▸ Stored data:

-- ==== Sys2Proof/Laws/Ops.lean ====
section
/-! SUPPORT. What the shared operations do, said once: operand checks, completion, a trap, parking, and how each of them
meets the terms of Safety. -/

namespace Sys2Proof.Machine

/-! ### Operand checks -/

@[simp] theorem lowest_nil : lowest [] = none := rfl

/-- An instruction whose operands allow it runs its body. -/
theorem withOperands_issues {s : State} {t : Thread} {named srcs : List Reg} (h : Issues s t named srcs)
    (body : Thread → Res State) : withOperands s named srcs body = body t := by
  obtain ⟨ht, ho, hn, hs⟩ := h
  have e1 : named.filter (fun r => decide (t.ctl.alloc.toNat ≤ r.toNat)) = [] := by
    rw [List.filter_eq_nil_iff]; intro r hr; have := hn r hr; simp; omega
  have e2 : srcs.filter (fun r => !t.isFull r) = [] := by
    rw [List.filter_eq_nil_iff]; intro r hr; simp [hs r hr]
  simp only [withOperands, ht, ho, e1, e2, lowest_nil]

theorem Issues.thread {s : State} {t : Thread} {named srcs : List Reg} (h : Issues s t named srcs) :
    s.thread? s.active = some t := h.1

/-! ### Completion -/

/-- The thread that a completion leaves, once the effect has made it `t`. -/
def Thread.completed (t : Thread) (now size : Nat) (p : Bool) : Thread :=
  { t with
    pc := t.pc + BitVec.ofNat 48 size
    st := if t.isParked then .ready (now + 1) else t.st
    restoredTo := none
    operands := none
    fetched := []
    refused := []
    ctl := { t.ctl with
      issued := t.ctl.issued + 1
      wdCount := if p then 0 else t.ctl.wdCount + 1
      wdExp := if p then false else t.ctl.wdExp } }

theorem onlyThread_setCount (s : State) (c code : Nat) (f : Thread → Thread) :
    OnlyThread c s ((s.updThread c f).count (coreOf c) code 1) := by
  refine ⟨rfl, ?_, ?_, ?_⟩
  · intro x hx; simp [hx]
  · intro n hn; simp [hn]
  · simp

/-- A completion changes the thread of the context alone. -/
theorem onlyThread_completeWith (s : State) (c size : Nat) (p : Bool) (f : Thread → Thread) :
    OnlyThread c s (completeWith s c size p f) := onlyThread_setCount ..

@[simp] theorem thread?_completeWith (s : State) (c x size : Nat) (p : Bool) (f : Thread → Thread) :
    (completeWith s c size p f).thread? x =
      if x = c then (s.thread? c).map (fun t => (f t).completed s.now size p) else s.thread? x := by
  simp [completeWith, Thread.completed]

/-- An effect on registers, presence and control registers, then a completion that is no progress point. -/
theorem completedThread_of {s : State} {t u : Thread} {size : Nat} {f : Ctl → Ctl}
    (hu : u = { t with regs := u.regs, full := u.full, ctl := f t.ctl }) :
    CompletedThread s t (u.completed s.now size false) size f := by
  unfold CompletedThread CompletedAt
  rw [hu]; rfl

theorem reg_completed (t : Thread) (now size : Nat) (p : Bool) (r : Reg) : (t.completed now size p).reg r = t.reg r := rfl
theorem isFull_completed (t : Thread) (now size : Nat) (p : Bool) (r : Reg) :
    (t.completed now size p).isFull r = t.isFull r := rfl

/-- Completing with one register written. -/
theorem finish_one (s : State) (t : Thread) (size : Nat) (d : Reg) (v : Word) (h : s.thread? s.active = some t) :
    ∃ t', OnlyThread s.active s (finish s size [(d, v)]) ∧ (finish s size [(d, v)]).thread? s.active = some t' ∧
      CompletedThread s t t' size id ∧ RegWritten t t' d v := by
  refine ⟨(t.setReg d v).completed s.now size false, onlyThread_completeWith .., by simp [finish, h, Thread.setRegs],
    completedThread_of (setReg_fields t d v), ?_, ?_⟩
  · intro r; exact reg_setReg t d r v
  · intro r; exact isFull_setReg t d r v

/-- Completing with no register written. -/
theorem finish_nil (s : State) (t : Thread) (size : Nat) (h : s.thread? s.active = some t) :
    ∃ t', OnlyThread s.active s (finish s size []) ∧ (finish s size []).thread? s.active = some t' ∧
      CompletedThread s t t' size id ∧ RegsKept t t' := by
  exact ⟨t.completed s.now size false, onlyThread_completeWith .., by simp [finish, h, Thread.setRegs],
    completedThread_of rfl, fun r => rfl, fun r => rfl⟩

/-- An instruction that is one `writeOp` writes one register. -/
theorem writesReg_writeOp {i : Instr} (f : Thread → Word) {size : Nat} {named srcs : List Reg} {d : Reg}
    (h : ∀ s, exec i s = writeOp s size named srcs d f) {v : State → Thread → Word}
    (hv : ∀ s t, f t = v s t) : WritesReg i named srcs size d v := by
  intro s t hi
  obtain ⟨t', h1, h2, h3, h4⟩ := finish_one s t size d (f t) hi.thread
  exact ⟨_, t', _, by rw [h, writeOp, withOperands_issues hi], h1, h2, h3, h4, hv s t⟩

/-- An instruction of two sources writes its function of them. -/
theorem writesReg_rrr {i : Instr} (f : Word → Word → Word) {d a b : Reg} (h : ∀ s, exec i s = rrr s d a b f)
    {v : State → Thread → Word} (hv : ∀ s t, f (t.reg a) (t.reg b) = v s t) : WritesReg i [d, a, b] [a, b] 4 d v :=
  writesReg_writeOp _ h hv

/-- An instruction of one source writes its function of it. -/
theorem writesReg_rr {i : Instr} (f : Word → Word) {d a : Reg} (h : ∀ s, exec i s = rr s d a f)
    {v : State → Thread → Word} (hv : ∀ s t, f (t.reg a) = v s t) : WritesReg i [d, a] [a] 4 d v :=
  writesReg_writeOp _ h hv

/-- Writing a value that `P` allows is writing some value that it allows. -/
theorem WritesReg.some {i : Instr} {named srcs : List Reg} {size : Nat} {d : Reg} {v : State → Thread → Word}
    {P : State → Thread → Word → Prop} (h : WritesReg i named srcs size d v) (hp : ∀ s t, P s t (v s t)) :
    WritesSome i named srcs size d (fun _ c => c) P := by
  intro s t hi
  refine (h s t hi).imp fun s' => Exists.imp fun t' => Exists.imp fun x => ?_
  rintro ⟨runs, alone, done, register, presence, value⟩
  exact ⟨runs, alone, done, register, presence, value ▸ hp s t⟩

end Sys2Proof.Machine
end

▸ Description of the task: Print out the whole of the material above exactly as it stands.

▸ Completed task:
-- ==== Sys2Proof/Laws/Ops.lean ====
section
/-! SUPPORT. What the shared operations do, said once: operand checks, completion, a trap, parking, and how each of them
meets the terms of Safety. -/

namespace Sys2Proof.Machine

/-! ### Operand checks -/

@[simp] theorem lowest_nil : lowest [] = none := rfl

/-- An instruction whose operands allow it runs its body. -/
theorem withOperands_issues {s : State} {t : Thread} {named srcs : List Reg} (h : Issues s t named srcs)
    (body : Thread → Res State) : withOperands s named srcs body = body t := by
  obtain ⟨ht, ho, hn, hs⟩ := h
  have e1 : named.filter (fun r => decide (t.ctl.alloc.toNat ≤ r.toNat)) = [] := by
    rw [List.filter_eq_nil_iff]; intro r hr; have := hn r hr; simp; omega
  have e2 : srcs.filter (fun r => !t.isFull r) = [] := by
    rw [List.filter_eq_nil_iff]; intro r hr; simp [hs r hr]
  simp only [withOperands, ht, ho, e1, e2, lowest_nil]

theorem Issues.thread {s : State} {t : Thread} {named srcs : List Reg} (h : Issues s t named srcs) :
    s.thread? s.active = some t := h.1

/-! ### Completion -/

/-- The thread that a completion leaves, once the effect has made it `t`. -/
def Thread.completed (t : Thread) (now size : Nat) (p : Bool) : Thread :=
  { t with
    pc := t.pc + BitVec.ofNat 48 size
    st := if t.isParked then .ready (now + 1) else t.st
    restoredTo := none
    operands := none
    fetched := []
    refused := []
    ctl := { t.ctl with
      issued := t.ctl.issued + 1
      wdCount := if p then 0 else t.ctl.wdCount + 1
      wdExp := if p then false else t.ctl.wdExp } }

theorem onlyThread_setCount (s : State) (c code : Nat) (f : Thread → Thread) :
    OnlyThread c s ((s.updThread c f).count (coreOf c) code 1) := by
  refine ⟨rfl, ?_, ?_, ?_⟩
  · intro x hx; simp [hx]
  · intro n hn; simp [hn]
  · simp

/-- A completion changes the thread of the context alone. -/
theorem onlyThread_completeWith (s : State) (c size : Nat) (p : Bool) (f : Thread → Thread) :
    OnlyThread c s (completeWith s c size p f) := onlyThread_setCount ..

@[simp] theorem thread?_completeWith (s : State) (c x size : Nat) (p : Bool) (f : Thread → Thread) :
    (completeWith s c size p f).thread? x =
      if x = c then (s.thread? c).map (fun t => (f t).completed s.now size p) else s.thread? x := by
  simp [completeWith, Thread.completed]

/-- An effect on registers, presence and control registers, then a completion that is no progress point. -/
theorem completedThread_of {s : State} {t u : Thread} {size : Nat} {f : Ctl → Ctl}
    (hu : u = { t with regs := u.regs, full := u.full, ctl := f t.ctl }) :
    CompletedThread s t (u.completed s.now size false) size f := by
  unfold CompletedThread CompletedAt
  rw [hu]; rfl

theorem reg_completed (t : Thread) (now size : Nat) (p : Bool) (r : Reg) : (t.completed now size p).reg r = t.reg r := rfl
theorem isFull_completed (t : Thread) (now size : Nat) (p : Bool) (r : Reg) :
    (t.completed now size p).isFull r = t.isFull r := rfl

/-- Completing with one register written. -/
theorem finish_one (s : State) (t : Thread) (size : Nat) (d : Reg) (v : Word) (h : s.thread? s.active = some t) :
    ∃ t', OnlyThread s.active s (finish s size [(d, v)]) ∧ (finish s size [(d, v)]).thread? s.active = some t' ∧
      CompletedThread s t t' size id ∧ RegWritten t t' d v := by
  refine ⟨(t.setReg d v).completed s.now size false, onlyThread_completeWith .., by simp [finish, h, Thread.setRegs],
    completedThread_of (setReg_fields t d v), ?_, ?_⟩
  · intro r; exact reg_setReg t d r v
  · intro r; exact isFull_setReg t d r v

/-- Completing with no register written. -/
theorem finish_nil (s : State) (t : Thread) (size : Nat) (h : s.thread? s.active = some t) :
    ∃ t', OnlyThread s.active s (finish s size []) ∧ (finish s size []).thread? s.active = some t' ∧
      CompletedThread s t t' size id ∧ RegsKept t t' := by
  exact ⟨t.completed s.now size false, onlyThread_completeWith .., by simp [finish, h, Thread.setRegs],
    completedThread_of rfl, fun r => rfl, fun r => rfl⟩

/-- An instruction that is one `writeOp` writes one register. -/
theorem writesReg_writeOp {i : Instr} (f : Thread → Word) {size : Nat} {named srcs : List Reg} {d : Reg}
    (h : ∀ s, exec i s = writeOp s size named srcs d f) {v : State → Thread → Word}
    (hv : ∀ s t, f t = v s t) : WritesReg i named srcs size d v := by
  intro s t hi
  obtain ⟨t', h1, h2, h3, h4⟩ := finish_one s t size d (f t) hi.thread
  exact ⟨_, t', _, by rw [h, writeOp, withOperands_issues hi], h1, h2, h3, h4, hv s t⟩

/-- An instruction of two sources writes its function of them. -/
theorem writesReg_rrr {i : Instr} (f : Word → Word → Word) {d a b : Reg} (h : ∀ s, exec i s = rrr s d a b f)
    {v : State → Thread → Word} (hv : ∀ s t, f (t.reg a) (t.reg b) = v s t) : WritesReg i [d, a, b] [a, b] 4 d v :=
  writesReg_writeOp _ h hv

/-- An instruction of one source writes its function of it. -/
theorem writesReg_rr {i : Instr} (f : Word → Word) {d a : Reg} (h : ∀ s, exec i s = rr s d a f)
    {v : State → Thread → Word} (hv : ∀ s t, f (t.reg a) = v s t) : WritesReg i [d, a] [a] 4 d v :=
  writesReg_writeOp _ h hv

/-- Writing a value that `P` allows is writing some value that it allows. -/
theorem WritesReg.some {i : Instr} {named srcs : List Reg} {size : Nat} {d : Reg} {v : State → Thread → Word}
    {P : State → Thread → Word → Prop} (h : WritesReg i named srcs size d v) (hp : ∀ s t, P s t (v s t)) :
    WritesSome i named srcs size d (fun _ c => c) P := by
  intro s t hi
  refine (h s t hi).imp fun s' => Exists.imp fun t' => Exists.imp fun x => ?_
  rintro ⟨runs, alone, done, register, presence, value⟩
  exact ⟨runs, alone, done, register, presence, value ▸ hp s t⟩

end Sys2Proof.Machine
end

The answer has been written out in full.